Alternatively, you can visit our Say Thanks! page.

 

MATERIAL:

  • 2 x 160W 12 volts panels (Buy from Amazon)
  • 3M VHB double-sided tape 1″ width  (Buy from Amazon)
  • 2 x Renogy Z mounting brackets (Buy from Amazon)
  • MC-4 Multibranch Connector pair (Buy from Amazon) (This is to wire the panels in parallel if using a PWM charge controller. If using an MPPT charge controller, do not buy this)
  • Right angle cable gland 3/8″ (Buy from Amazon)
  • 15′ Extension Cable Pair with MC-4 Connectors 8AWG (Buy from Amazon)
  • Dicor 551 LSG-1 Lap Sealant (Buy from Amazon)
  • Isopropyl alcohol
  • Primer, Paint & Clearcoat

Solar Panels installation, material

 

TOOLS:

  • Drill
  • Caulking gun
  • File and sandpaper

 

HOW WE INSTALLED OUR SOLAR PANELS*

*Disclaimer: we’re good, but not that much. Use these instructions at your own risks 😛

 

1- Test the setup before the installation

Right when we finished installing everything, we realized that we did not test any of the components! If any item was defective (panel, connector, wire), we would have to disassemble everything… Fortunately, things always work for the best so we did not have to undo our work!

To test, we could have just connect the panels to the MC4 parallel connector, then connect to the extension cable, and finally check the voltage at the end of the extension cables. We did that at the very end of our installation.

 

2- Pre-install brackets on the solar panels (4 brackets for each panel)

It’s easier to do this on the ground…

Solar Panel Installation, fastener stackup

 

3- Relocate the brackets in the inside edge

This is to minimize the gap between the panels, so they are installed toward the middle of the roof and are less visible from the ground. A minimum gap should be left to account for thermal expansion and for installation access.

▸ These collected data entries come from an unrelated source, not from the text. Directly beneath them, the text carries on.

-- ==== Sys2Proof/Word.lean ====
section
/-! DEFINITION. The word types of DESC: 32-bit registers and block halves, 24-bit subkey halves and masks (R6, R7). -/

namespace Sys2Proof

/-- A register, a block half, a command word: 32 bits (R6, R7 WORD). -/
abbrev Word := BitVec 32

/-- A subkey half, a salt or a salt mask: 24 bits (R6, R7 SALT_BITS, C1). -/
abbrev Half24 := BitVec 24

/-- A character of the crypt alphabet, a byte given to DEC (R100, R103). -/
abbrev Byte := BitVec 8

end Sys2Proof
end

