-- ==== Sys2Proof/Machine/Codec.lean ====
section
/-! DEFINITION. The Alphabet Codec: the crypt alphabet (R100), ENC (R102), the decode function (R103), DEC (R104). -/

namespace Sys2Proof.Machine

/-- The crypt alphabet A64, value 0 to 63 in order (R100). -/
def alphabet : List Byte :=
  [0x2E, 0x2F, 0x30, 0x31, 0x32, 0x33, 0x34, 0x35, 0x36, 0x37, 0x38, 0x39, 0x41, 0x42, 0x43, 0x44]
    ++ [0x45, 0x46, 0x47, 0x48, 0x49, 0x4A, 0x4B, 0x4C, 0x4D, 0x4E, 0x4F, 0x50, 0x51, 0x52, 0x53, 0x54]
    ++ [0x55, 0x56, 0x57, 0x58, 0x59, 0x5A, 0x61, 0x62, 0x63, 0x64, 0x65, 0x66, 0x67, 0x68, 0x69, 0x6A]
    ++ [0x6B, 0x6C, 0x6D, 0x6E, 0x6F, 0x70, 0x71, 0x72, 0x73, 0x74, 0x75, 0x76, 0x77, 0x78, 0x79, 0x7A]

/-- A64[v] (R100). -/
def a64 (v : BitVec 6) : Byte := alphabet.getD v.toNat 0

/-- decode(c) (R103): the byte is read as signed, and the low 6 bits of the 32-bit difference are the value. -/
def decodeChar (c : Byte) : BitVec 6 :=
  let s : Word := c.signExtend 32
  let t : Word :=
    if (0x61 : Word).sle s then s - 59
    else if (0x41 : Word).sle s then s - 53
    else s - 46
  t.extractLsb' 0 6

/-- ENC v (R102): CODEC.CHAR becomes A64[v]. -/
def execEnc (v : BitVec 6) (s : State) : Host.Outcome State Fault Refusal :=
  .next (s.setChar (a64 v)).complete

/-- DEC c (R104): CODEC.VAL becomes decode(c), and OK says whether A64[VAL] = c. -/
def execDec (c : Byte) (s : State) : Host.Outcome State Fault Refusal :=
  .next (s.setVal (decodeChar c) (a64 (decodeChar c) == c)).complete

end Sys2Proof.Machine
end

Solar Panel Installation, relocating bracket

 

4- Install 3M VHB tape on brackets

We selected 3M VHB tape to minimize drilling through the roof. AM Solar have been doing it for a long time and reported to never have lost a panel. Where a screw will grip through the sheet metal, the tape rely solely on the paint to hold; therefore, we don’t recommend to use tape on rusted, damaged or used paint. In other words, we trust the tape method because the van is NEW. Also, we check our panels installation regularly.

 

Per manufacturer recommendation, the minimum application temperature for 4991 tape is 60F.

Solar Panel Installation, apply 3M VHB to brackets

 

5- Cut the 30′ extension cable in half and pass it through the glands. Leave about 12 inches between connectors and gland.

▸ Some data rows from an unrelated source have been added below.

/-! ## A step -/

/-- What a step is. It runs the decoded command: at its completion where it is pending, in the step of the write where its
latency is 0, and it is accepted, to complete later, where its latency is not 0; a word the host's harness places is run
by the very next step (log 2, log 12). Otherwise it is the outside's turn (R59), on an idle block and, after counting the
wait down, while a command waits: the next read or write, whatever its offset and word, is performed as `hostRead` and
`hostWrite` say on the state with that input taken off, and with nothing to come nothing happens. That the inputs are a
list, that an access comes while the wait is not over, and what a step with nothing to come does, are the model's choice
(log 1, log 2, log 15); WAIT and reset have statements of their own. -/
def Obligations.StepRunsTheDecodedCommand : Prop :=
  (∀ (s : State) (p : Pending), s.pending = some p → p.wait = 0 → step s = exec p.instr s)
  ∧ (∀ (s : State) (w : Word) (i : Instr) (rest : List HostOp),
    s.pending = none → s.inputs = .write (wordAt 0x04) w 0 :: rest → decode w = .ok i →
    step s = exec i { s with inputs := rest })
  ∧ (∀ (s : State) (w : Word) (n : Nat) (i : Instr) (rest : List HostOp),
    s.pending = none → s.inputs = .write (wordAt 0x04) w (n + 1) :: rest → decode w = .ok i →
    step s = .next (issue i n { s with inputs := rest }))
  ∧ (∀ (s : State) (nbits w : Nat) (i : Instr), decodeTableWord nbits w = some i →
    step (s.withFetchWord nbits w) = exec i { s with pending := none })
  ∧ (∀ (s : State) (a : Access) (rest : List HostOp), s.pending = none → s.inputs = .read a :: rest →
    step s = hostRead a { s with inputs := rest })
  ∧ (∀ (s : State) (a : Access) (v : Word) (lat : Nat) (rest : List HostOp),
    s.pending = none → s.inputs = .write a v lat :: rest →
    step s = hostWrite a v lat { s with inputs := rest })
  ∧ (∀ s : State, s.pending = none → s.inputs = [] → step s = .next s)
  ∧ (∀ (s : State) (p : Pending) (n : Nat) (a : Access) (rest : List HostOp),
    s.pending = some p → p.wait = n + 1 → s.inputs = .read a :: rest →
    step s = hostRead a { s with inputs := rest, pending := some { p with wait := n } })
  ∧ (∀ (s : State) (p : Pending) (n : Nat) (a : Access) (v : Word) (lat : Nat) (rest : List HostOp),
    s.pending = some p → p.wait = n + 1 → s.inputs = .write a v lat :: rest →
    step s = hostWrite a v lat { s with inputs := rest, pending := some { p with wait := n } })
  ∧ (∀ (s : State) (p : Pending) (n : Nat), s.pending = some p → p.wait = n + 1 → s.inputs = [] →
    step s = .next { s with pending := some { p with wait := n } })

/-- A word written to CMD of an idle block is rejected with ILLEGAL_CMD, or with NO_KEY, which changes nothing but the
error record, or accepted: it becomes pending with the registers it reads and sets BUSY (R71, R225). How long it then
stays pending is the model's choice (log 2), and so is that the captured registers are all that any command reads (log
9): a latency n + 1 leaves it pending, and latency 0 completes the pending command
in the step of the write. -/
def Obligations.CommandAcceptance : Prop :=
  ∀ (s : State) (w : Word), s.pending = none →
    (∀ (e : IllegalWord) (lat : Nat), decode w = .error e →
      hostWrite (wordAt 0x04) w lat s
        = .next { s with err := true, errCode := if s.err then s.errCode else .illegalCmd })
    ∧ (∀ (i : Instr) (lat : Nat), decode w = .ok i → i = .desrun → s.kv = false →
      hostWrite (wordAt 0x04) w lat s
        = .next { s with err := true, errCode := if s.err then s.errCode else .noKey })
    ∧ (∀ (i : Instr) (n : Nat), decode w = .ok i → (i = .desrun → s.kv = true) →
      ∃ t, hostWrite (wordAt 0x04) w (n + 1) s = .next t
        ∧ t = { s with pending := some ⟨i, s.live, n⟩ } ∧ t.status.getLsbD 0 = true)
    ∧ (∀ i : Instr, decode w = .ok i → (i = .desrun → s.kv = true) →
      hostWrite (wordAt 0x04) w 0 s = exec i { s with pending := some ⟨i, s.live, 0⟩ })

/-- R224: the engine's step performs the pending command's effects, clears it and sets BUSY to 0, as one step; and
the state it leaves does not depend on when it comes: it is the state of a completion at once. That the engine moves
exactly where the wait is 0, while R224 enables its step whenever a command is pending, is the model's choice (log 2). -/
def Obligations.CompletionIsOneStepWhateverTheLatency : Prop :=
  (∀ (s : State) (p : Pending), s.pending = some p → p.wait = 0 →
    ∃ t, step s = .next t ∧ exec p.instr s = .next t ∧ t.pending = none ∧ t.status.getLsbD 0 = false
      ∧ t.inputs = s.inputs ∧ t.returned = s.returned ∧ t.draws = s.draws)
  ∧ (∀ (s : State) (i : Instr) (n : Nat), s.pending = none →
    exec i { s with pending := some ⟨i, s.live, n⟩ } = exec i s)

/-- For a host that keeps the discipline of R227, no observation depends on the latencies (R224, R228): whatever they are,
its operations end in the very state that latency 0 gives, and they all complete (R229). The host polls by WAIT, held as
one operation, which is the model's choice (log 5); a host that polls by plain STATUS reads is left out, since the values
it reads tell how often it polled. -/
def Obligations.DisciplinedHostSeesNoLatency : Prop :=
  ∀ s : State, s.pending = none → hazardFree s.inputs = true →
    ∃ (k : Nat) (t : State),
      Host.Core.run core k s = .next t
      ∧ Host.Core.run core s.inputs.length { s with inputs := zeroLatency s.inputs } = .next t
      ∧ t.inputs = [] ∧ t.pending = none

/-- R229: a pending command completes after its latency, whatever the host does meanwhile, unless reset stops it or the
host makes an access that the model refuses. The last step is exec of that command, with the operands captured at its
acceptance, and until then no register has changed but the error record (R225, R226). The wait counter is the model's
choice (log 2). -/
def Obligations.PendingCommandCompletes : Prop :=
  ∀ (s : State) (p : Pending), s.pending = some p →
    (∀ op ∈ s.inputs.take p.wait, op ≠ .reset ∧ op.subword = false) →
    ∃ u t : State,
      Host.Core.run core p.wait s = .next u
      ∧ u = { s with
          err := u.err, errCode := u.errCode, inputs := u.inputs, returned := u.returned, draws := u.draws,
          pending := some { p with wait := 0 } }
      ∧ u.operands = p.ops
      ∧ step u = exec p.instr u
      ∧ exec p.instr u = .next t
      ∧ Host.Core.run core (p.wait + 1) s = .next t
      ∧ t.pending = none

/-! ## The Alphabet Codec -/

/-- R100, R101: the alphabet's bytes are those of the string in its order, they are distinct, and they are ALPHA. -/
def Obligations.AlphabetIsABijection : Prop :=
  (∀ v : BitVec 6, (a64 v).toNat = (alphabetText.getD v.toNat ' ').toNat)
  ∧ (∀ v w : BitVec 6, a64 v = a64 w → v = w)
  ∧ (∀ c : Byte, (∃ v, a64 v = c) ↔ inAlpha c = true)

It required a lot of force to pass the cable through the gland thanks to the right angle. It’s better to do this on the ground.

 

6- Pre-fit solar panels on the roof to define location of cable glands

This extension cable is not very flexible. We found it easier to work with if we install the glands at approximately 12 inches from the panels.

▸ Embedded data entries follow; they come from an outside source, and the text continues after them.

-- ==== Sys2Proof/Laws/State.lean ====
section
/-! SUPPORT. One lemma per field per state update, so that no proof unfolds an update; and BUSY and the operands of an
updated state. -/

namespace Sys2Proof.Machine.State

variable (s : State)

@[simp] theorem setKeyHi_keyHi (v : Word) : (s.setKeyHi v).keyHi = v := rfl
@[simp] theorem setKeyHi_keyLo (v : Word) : (s.setKeyHi v).keyLo = s.keyLo := rfl
@[simp] theorem setKeyHi_count (v : Word) : (s.setKeyHi v).count = s.count := rfl
@[simp] theorem setKeyHi_dinL (v : Word) : (s.setKeyHi v).dinL = s.dinL := rfl
@[simp] theorem setKeyHi_dinR (v : Word) : (s.setKeyHi v).dinR = s.dinR := rfl
@[simp] theorem setKeyHi_doutL (v : Word) : (s.setKeyHi v).doutL = s.doutL := rfl
@[simp] theorem setKeyHi_doutR (v : Word) : (s.setKeyHi v).doutR = s.doutR := rfl
@[simp] theorem setKeyHi_smask (v : Word) : (s.setKeyHi v).smask = s.smask := rfl
@[simp] theorem setKeyHi_val (v : Word) : (s.setKeyHi v).val = s.val := rfl
@[simp] theorem setKeyHi_char (v : Word) : (s.setKeyHi v).char = s.char := rfl
@[simp] theorem setKeyHi_err (v : Word) : (s.setKeyHi v).err = s.err := rfl
@[simp] theorem setKeyHi_errCode (v : Word) : (s.setKeyHi v).errCode = s.errCode := rfl
@[simp] theorem setKeyHi_ok (v : Word) : (s.setKeyHi v).ok = s.ok := rfl
@[simp] theorem setKeyHi_kv (v : Word) : (s.setKeyHi v).kv = s.kv := rfl
@[simp] theorem setKeyHi_ek (v : Word) : (s.setKeyHi v).ek = s.ek := rfl
@[simp] theorem setKeyHi_pending (v : Word) : (s.setKeyHi v).pending = s.pending := rfl
@[simp] theorem setKeyHi_inputs (v : Word) : (s.setKeyHi v).inputs = s.inputs := rfl
@[simp] theorem setKeyHi_returned (v : Word) : (s.setKeyHi v).returned = s.returned := rfl
@[simp] theorem setKeyHi_draws (v : Word) : (s.setKeyHi v).draws = s.draws := rfl
@[simp] theorem setKeyHi_busy (v : Word) : (s.setKeyHi v).busy = s.busy := rfl

@[simp] theorem setKeyLo_keyHi (v : Word) : (s.setKeyLo v).keyHi = s.keyHi := rfl
@[simp] theorem setKeyLo_keyLo (v : Word) : (s.setKeyLo v).keyLo = v := rfl
@[simp] theorem setKeyLo_count (v : Word) : (s.setKeyLo v).count = s.count := rfl
@[simp] theorem setKeyLo_dinL (v : Word) : (s.setKeyLo v).dinL = s.dinL := rfl
@[simp] theorem setKeyLo_dinR (v : Word) : (s.setKeyLo v).dinR = s.dinR := rfl
@[simp] theorem setKeyLo_doutL (v : Word) : (s.setKeyLo v).doutL = s.doutL := rfl
@[simp] theorem setKeyLo_doutR (v : Word) : (s.setKeyLo v).doutR = s.doutR := rfl
@[simp] theorem setKeyLo_smask (v : Word) : (s.setKeyLo v).smask = s.smask := rfl
@[simp] theorem setKeyLo_val (v : Word) : (s.setKeyLo v).val = s.val := rfl
@[simp] theorem setKeyLo_char (v : Word) : (s.setKeyLo v).char = s.char := rfl
@[simp] theorem setKeyLo_err (v : Word) : (s.setKeyLo v).err = s.err := rfl
@[simp] theorem setKeyLo_errCode (v : Word) : (s.setKeyLo v).errCode = s.errCode := rfl
@[simp] theorem setKeyLo_ok (v : Word) : (s.setKeyLo v).ok = s.ok := rfl
@[simp] theorem setKeyLo_kv (v : Word) : (s.setKeyLo v).kv = s.kv := rfl
@[simp] theorem setKeyLo_ek (v : Word) : (s.setKeyLo v).ek = s.ek := rfl
@[simp] theorem setKeyLo_pending (v : Word) : (s.setKeyLo v).pending = s.pending := rfl
@[simp] theorem setKeyLo_inputs (v : Word) : (s.setKeyLo v).inputs = s.inputs := rfl
@[simp] theorem setKeyLo_returned (v : Word) : (s.setKeyLo v).returned = s.returned := rfl
@[simp] theorem setKeyLo_draws (v : Word) : (s.setKeyLo v).draws = s.draws := rfl
@[simp] theorem setKeyLo_busy (v : Word) : (s.setKeyLo v).busy = s.busy := rfl

@[simp] theorem setCount_keyHi (v : Word) : (s.setCount v).keyHi = s.keyHi := rfl
@[simp] theorem setCount_keyLo (v : Word) : (s.setCount v).keyLo = s.keyLo := rfl
@[simp] theorem setCount_count (v : Word) : (s.setCount v).count = v := rfl
@[simp] theorem setCount_dinL (v : Word) : (s.setCount v).dinL = s.dinL := rfl
@[simp] theorem setCount_dinR (v : Word) : (s.setCount v).dinR = s.dinR := rfl
@[simp] theorem setCount_doutL (v : Word) : (s.setCount v).doutL = s.doutL := rfl
@[simp] theorem setCount_doutR (v : Word) : (s.setCount v).doutR = s.doutR := rfl
@[simp] theorem setCount_smask (v : Word) : (s.setCount v).smask = s.smask := rfl
@[simp] theorem setCount_val (v : Word) : (s.setCount v).val = s.val := rfl
@[simp] theorem setCount_char (v : Word) : (s.setCount v).char = s.char := rfl
@[simp] theorem setCount_err (v : Word) : (s.setCount v).err = s.err := rfl
@[simp] theorem setCount_errCode (v : Word) : (s.setCount v).errCode = s.errCode := rfl
@[simp] theorem setCount_ok (v : Word) : (s.setCount v).ok = s.ok := rfl
@[simp] theorem setCount_kv (v : Word) : (s.setCount v).kv = s.kv := rfl
@[simp] theorem setCount_ek (v : Word) : (s.setCount v).ek = s.ek := rfl
@[simp] theorem setCount_pending (v : Word) : (s.setCount v).pending = s.pending := rfl
@[simp] theorem setCount_inputs (v : Word) : (s.setCount v).inputs = s.inputs := rfl
@[simp] theorem setCount_returned (v : Word) : (s.setCount v).returned = s.returned := rfl
@[simp] theorem setCount_draws (v : Word) : (s.setCount v).draws = s.draws := rfl
@[simp] theorem setCount_busy (v : Word) : (s.setCount v).busy = s.busy := rfl

@[simp] theorem setDinL_keyHi (v : Word) : (s.setDinL v).keyHi = s.keyHi := rfl
@[simp] theorem setDinL_keyLo (v : Word) : (s.setDinL v).keyLo = s.keyLo := rfl
@[simp] theorem setDinL_count (v : Word) : (s.setDinL v).count = s.count := rfl
@[simp] theorem setDinL_dinL (v : Word) : (s.setDinL v).dinL = v := rfl
@[simp] theorem setDinL_dinR (v : Word) : (s.setDinL v).dinR = s.dinR := rfl
@[simp] theorem setDinL_doutL (v : Word) : (s.setDinL v).doutL = s.doutL := rfl
@[simp] theorem setDinL_doutR (v : Word) : (s.setDinL v).doutR = s.doutR := rfl
@[simp] theorem setDinL_smask (v : Word) : (s.setDinL v).smask = s.smask := rfl
@[simp] theorem setDinL_val (v : Word) : (s.setDinL v).val = s.val := rfl
@[simp] theorem setDinL_char (v : Word) : (s.setDinL v).char = s.char := rfl
@[simp] theorem setDinL_err (v : Word) : (s.setDinL v).err = s.err := rfl
@[simp] theorem setDinL_errCode (v : Word) : (s.setDinL v).errCode = s.errCode := rfl
@[simp] theorem setDinL_ok (v : Word) : (s.setDinL v).ok = s.ok := rfl
@[simp] theorem setDinL_kv (v : Word) : (s.setDinL v).kv = s.kv := rfl
@[simp] theorem setDinL_ek (v : Word) : (s.setDinL v).ek = s.ek := rfl
@[simp] theorem setDinL_pending (v : Word) : (s.setDinL v).pending = s.pending := rfl
@[simp] theorem setDinL_inputs (v : Word) : (s.setDinL v).inputs = s.inputs := rfl
@[simp] theorem setDinL_returned (v : Word) : (s.setDinL v).returned = s.returned := rfl
@[simp] theorem setDinL_draws (v : Word) : (s.setDinL v).draws = s.draws := rfl
@[simp] theorem setDinL_busy (v : Word) : (s.setDinL v).busy = s.busy := rfl

@[simp] theorem setDinR_keyHi (v : Word) : (s.setDinR v).keyHi = s.keyHi := rfl
@[simp] theorem setDinR_keyLo (v : Word) : (s.setDinR v).keyLo = s.keyLo := rfl
@[simp] theorem setDinR_count (v : Word) : (s.setDinR v).count = s.count := rfl
@[simp] theorem setDinR_dinL (v : Word) : (s.setDinR v).dinL = s.dinL := rfl
@[simp] theorem setDinR_dinR (v : Word) : (s.setDinR v).dinR = v := rfl
@[simp] theorem setDinR_doutL (v : Word) : (s.setDinR v).doutL = s.doutL := rfl
@[simp] theorem setDinR_doutR (v : Word) : (s.setDinR v).doutR = s.doutR := rfl
@[simp] theorem setDinR_smask (v : Word) : (s.setDinR v).smask = s.smask := rfl
@[simp] theorem setDinR_val (v : Word) : (s.setDinR v).val = s.val := rfl
@[simp] theorem setDinR_char (v : Word) : (s.setDinR v).char = s.char := rfl
@[simp] theorem setDinR_err (v : Word) : (s.setDinR v).err = s.err := rfl
@[simp] theorem setDinR_errCode (v : Word) : (s.setDinR v).errCode = s.errCode := rfl
@[simp] theorem setDinR_ok (v : Word) : (s.setDinR v).ok = s.ok := rfl
@[simp] theorem setDinR_kv (v : Word) : (s.setDinR v).kv = s.kv := rfl
@[simp] theorem setDinR_ek (v : Word) : (s.setDinR v).ek = s.ek := rfl
@[simp] theorem setDinR_pending (v : Word) : (s.setDinR v).pending = s.pending := rfl
@[simp] theorem setDinR_inputs (v : Word) : (s.setDinR v).inputs = s.inputs := rfl
@[simp] theorem setDinR_returned (v : Word) : (s.setDinR v).returned = s.returned := rfl
@[simp] theorem setDinR_draws (v : Word) : (s.setDinR v).draws = s.draws := rfl
@[simp] theorem setDinR_busy (v : Word) : (s.setDinR v).busy = s.busy := rfl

Mark the location of the solar panel to avoid having the measure again afterward.

 

7- Remove solar panels and drill holes for the glands

We pre-drilled and then use a hole saw.

Solar Panel Installation, drill roof

Solar Panel Installation, saw roof

 

8- Break the sharp edges with a file and smooth the surfaces with a fine sandpaper

To prepare the surface for touch-up.

Solar Panel Installation, file and sand

 

 

9- Apply Primer, Paint & Clearcoat on drilled holes

This is an important step to prevent corrosion in the future.

TIP: You can have your exact van color prepared for you in almost any auto-parts store. Just give them your color-code (printed on the driver’s door frame), year of production and make.

Solar Panel Installation, edge touch up

 

10- Think and prepare cable routing on solar panels

This is to prevent cable chafing on the roof and damaging the paint. We also installed a protective tape on the roof afterward just in case.

Now that we look at the picture below, we’re not sure it will pass the test of time. You might come up with a better idea!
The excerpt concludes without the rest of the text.